• Records for this exercise:
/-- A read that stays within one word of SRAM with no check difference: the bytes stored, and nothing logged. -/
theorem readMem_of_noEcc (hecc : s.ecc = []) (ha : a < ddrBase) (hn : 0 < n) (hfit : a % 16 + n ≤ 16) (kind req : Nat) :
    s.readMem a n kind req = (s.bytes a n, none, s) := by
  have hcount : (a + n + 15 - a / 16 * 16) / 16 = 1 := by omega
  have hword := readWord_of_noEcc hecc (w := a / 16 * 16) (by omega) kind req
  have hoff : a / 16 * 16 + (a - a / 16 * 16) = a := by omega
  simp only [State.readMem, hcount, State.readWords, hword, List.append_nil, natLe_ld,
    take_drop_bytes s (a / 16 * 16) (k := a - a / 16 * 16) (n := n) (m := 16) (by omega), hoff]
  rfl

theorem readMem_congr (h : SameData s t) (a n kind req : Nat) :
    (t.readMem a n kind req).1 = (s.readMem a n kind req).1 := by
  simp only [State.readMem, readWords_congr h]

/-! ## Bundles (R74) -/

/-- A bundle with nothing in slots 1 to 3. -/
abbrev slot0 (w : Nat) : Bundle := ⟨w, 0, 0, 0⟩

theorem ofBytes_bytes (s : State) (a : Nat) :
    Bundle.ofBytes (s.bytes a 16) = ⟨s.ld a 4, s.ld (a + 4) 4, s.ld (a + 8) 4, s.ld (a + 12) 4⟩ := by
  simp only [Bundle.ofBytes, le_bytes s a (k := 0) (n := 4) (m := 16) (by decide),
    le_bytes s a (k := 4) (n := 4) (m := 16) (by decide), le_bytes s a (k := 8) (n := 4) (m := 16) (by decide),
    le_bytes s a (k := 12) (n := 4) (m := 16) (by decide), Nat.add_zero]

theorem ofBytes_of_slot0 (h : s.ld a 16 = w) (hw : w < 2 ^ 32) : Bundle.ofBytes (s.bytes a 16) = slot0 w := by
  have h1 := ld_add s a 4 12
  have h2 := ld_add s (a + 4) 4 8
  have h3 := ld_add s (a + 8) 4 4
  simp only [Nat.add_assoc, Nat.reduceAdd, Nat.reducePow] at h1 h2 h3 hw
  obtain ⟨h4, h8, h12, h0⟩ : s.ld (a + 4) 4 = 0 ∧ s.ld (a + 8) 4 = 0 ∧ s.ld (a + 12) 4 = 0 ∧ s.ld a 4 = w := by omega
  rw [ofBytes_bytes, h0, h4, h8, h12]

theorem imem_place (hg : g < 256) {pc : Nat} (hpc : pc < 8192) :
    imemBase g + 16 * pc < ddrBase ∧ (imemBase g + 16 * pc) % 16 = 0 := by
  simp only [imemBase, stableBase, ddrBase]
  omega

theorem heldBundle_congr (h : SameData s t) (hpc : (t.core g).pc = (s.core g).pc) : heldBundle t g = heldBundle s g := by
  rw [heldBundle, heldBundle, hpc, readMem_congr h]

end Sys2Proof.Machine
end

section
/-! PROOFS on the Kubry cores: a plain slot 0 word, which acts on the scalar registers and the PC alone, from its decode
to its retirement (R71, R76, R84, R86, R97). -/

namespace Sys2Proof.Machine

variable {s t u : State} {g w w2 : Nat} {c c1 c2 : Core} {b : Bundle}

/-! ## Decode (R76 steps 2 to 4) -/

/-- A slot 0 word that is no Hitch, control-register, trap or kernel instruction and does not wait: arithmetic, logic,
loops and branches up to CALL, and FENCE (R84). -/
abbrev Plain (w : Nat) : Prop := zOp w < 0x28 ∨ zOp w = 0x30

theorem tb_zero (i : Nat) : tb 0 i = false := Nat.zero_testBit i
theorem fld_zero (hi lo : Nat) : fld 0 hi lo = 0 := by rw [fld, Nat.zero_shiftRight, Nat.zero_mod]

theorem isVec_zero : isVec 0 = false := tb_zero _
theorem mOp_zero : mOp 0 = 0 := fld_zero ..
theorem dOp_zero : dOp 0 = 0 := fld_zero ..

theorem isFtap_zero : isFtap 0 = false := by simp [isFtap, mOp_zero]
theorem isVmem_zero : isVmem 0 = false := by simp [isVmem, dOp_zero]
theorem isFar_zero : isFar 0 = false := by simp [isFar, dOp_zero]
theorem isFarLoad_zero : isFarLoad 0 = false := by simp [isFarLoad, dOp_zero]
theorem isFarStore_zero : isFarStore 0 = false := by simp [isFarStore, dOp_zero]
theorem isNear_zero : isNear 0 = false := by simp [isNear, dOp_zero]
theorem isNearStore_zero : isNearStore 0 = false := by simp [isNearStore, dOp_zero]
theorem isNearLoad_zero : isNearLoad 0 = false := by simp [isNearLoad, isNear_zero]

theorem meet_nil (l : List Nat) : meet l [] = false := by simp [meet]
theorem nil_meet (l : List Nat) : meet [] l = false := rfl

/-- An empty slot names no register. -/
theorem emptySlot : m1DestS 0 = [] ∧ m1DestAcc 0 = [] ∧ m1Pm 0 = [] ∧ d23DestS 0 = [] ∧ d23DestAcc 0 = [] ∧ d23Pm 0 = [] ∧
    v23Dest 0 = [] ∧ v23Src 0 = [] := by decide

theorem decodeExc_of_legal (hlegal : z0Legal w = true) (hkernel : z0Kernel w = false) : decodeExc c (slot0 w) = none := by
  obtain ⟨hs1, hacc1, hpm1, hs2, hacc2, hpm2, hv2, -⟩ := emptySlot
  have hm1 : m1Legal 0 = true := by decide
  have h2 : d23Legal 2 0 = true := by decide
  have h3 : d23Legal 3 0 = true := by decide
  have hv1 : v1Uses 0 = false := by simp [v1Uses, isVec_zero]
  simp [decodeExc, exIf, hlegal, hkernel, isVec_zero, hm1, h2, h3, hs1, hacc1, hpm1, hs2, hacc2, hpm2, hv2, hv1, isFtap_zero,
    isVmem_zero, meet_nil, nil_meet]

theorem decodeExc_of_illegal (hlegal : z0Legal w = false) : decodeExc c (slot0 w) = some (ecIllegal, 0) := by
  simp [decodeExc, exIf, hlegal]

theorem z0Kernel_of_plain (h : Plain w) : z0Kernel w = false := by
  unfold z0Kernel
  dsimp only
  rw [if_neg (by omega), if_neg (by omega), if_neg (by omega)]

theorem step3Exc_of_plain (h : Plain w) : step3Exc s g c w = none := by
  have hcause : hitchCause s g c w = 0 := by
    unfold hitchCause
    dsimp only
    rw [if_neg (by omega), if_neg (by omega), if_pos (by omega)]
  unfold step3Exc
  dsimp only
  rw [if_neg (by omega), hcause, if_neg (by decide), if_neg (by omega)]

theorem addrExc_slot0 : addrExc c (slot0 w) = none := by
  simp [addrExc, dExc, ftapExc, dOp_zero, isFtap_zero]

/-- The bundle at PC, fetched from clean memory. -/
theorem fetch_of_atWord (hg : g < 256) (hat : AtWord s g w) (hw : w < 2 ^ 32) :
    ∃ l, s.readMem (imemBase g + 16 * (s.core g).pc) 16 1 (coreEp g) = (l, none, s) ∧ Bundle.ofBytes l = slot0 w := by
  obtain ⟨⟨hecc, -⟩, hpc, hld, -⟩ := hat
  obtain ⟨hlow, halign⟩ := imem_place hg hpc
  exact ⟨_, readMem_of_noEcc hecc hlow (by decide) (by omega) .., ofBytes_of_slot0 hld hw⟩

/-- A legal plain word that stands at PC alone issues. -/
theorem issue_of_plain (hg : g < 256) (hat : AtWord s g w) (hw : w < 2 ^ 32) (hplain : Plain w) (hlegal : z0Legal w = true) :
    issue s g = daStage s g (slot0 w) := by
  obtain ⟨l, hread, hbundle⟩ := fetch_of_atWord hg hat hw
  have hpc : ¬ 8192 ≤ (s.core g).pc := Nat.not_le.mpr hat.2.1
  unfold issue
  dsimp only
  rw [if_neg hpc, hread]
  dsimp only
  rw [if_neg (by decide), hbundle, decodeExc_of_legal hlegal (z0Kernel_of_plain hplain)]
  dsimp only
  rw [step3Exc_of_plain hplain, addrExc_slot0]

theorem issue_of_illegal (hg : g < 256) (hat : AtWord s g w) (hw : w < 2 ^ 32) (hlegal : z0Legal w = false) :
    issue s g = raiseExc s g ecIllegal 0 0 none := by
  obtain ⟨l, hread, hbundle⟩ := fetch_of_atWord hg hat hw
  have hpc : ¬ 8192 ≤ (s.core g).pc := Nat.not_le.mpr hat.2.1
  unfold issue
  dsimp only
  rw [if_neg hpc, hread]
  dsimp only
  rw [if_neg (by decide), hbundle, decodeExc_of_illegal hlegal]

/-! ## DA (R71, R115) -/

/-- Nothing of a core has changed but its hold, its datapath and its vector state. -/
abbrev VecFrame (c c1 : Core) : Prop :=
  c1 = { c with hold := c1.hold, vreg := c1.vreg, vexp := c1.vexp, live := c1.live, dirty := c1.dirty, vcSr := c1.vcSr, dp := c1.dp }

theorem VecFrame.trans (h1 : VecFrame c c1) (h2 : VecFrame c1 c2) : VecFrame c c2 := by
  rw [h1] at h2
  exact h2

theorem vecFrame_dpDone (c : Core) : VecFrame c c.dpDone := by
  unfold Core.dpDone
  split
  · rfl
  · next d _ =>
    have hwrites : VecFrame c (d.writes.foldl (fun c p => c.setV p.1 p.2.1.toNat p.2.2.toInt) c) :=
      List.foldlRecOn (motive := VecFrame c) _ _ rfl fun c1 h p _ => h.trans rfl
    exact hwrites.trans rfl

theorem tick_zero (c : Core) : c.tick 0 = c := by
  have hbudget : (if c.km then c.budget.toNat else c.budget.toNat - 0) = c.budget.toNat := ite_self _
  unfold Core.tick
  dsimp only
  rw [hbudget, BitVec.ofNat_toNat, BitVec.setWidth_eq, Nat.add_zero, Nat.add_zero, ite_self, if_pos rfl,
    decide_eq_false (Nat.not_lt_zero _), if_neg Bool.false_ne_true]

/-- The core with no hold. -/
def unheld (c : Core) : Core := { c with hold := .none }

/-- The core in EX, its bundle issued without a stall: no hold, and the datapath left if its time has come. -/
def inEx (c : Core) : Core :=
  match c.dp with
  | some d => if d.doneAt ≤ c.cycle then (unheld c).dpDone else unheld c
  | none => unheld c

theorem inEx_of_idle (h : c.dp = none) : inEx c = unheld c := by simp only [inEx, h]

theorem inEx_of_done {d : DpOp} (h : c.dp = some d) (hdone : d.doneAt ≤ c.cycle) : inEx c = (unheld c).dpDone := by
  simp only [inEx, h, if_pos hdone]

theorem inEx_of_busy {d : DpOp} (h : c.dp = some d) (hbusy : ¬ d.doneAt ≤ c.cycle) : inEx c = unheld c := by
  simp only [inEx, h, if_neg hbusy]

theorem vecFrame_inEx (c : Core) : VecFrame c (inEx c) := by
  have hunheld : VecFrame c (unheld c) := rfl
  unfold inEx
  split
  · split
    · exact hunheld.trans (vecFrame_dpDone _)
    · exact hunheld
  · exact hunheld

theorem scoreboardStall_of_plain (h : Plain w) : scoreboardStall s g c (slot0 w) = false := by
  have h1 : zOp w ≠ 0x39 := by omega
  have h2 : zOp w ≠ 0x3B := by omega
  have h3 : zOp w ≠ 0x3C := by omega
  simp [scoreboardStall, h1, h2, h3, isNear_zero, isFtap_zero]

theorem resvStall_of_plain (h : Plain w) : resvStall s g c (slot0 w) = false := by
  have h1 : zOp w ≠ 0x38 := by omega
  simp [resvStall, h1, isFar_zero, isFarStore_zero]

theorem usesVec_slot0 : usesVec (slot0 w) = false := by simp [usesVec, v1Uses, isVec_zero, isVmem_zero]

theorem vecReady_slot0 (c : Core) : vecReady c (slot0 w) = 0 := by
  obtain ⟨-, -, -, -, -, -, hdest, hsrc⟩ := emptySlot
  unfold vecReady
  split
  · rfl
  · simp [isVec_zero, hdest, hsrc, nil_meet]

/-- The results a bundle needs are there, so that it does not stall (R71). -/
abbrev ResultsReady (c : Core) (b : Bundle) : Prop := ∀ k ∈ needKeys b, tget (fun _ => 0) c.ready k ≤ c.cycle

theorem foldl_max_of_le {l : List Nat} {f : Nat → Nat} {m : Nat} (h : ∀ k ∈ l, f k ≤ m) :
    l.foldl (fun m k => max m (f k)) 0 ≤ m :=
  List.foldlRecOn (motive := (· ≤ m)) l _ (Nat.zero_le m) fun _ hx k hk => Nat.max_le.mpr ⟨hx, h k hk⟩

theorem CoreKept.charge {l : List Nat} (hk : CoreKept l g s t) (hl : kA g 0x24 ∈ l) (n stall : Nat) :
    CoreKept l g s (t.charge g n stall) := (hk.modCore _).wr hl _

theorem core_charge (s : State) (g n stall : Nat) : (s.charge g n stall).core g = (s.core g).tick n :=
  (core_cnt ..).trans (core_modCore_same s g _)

• Try it: Search the records above for "that". Copy each line where it is found.

• Written answer:
/-- A read that stays within one word of SRAM with no check difference: the bytes stored, and nothing logged. -/
/-- A slot 0 word that is no Hitch, control-register, trap or kernel instruction and does not wait: arithmetic, logic,
/-- A legal plain word that stands at PC alone issues. -/
/-- The results a bundle needs are there, so that it does not stall (R71). -/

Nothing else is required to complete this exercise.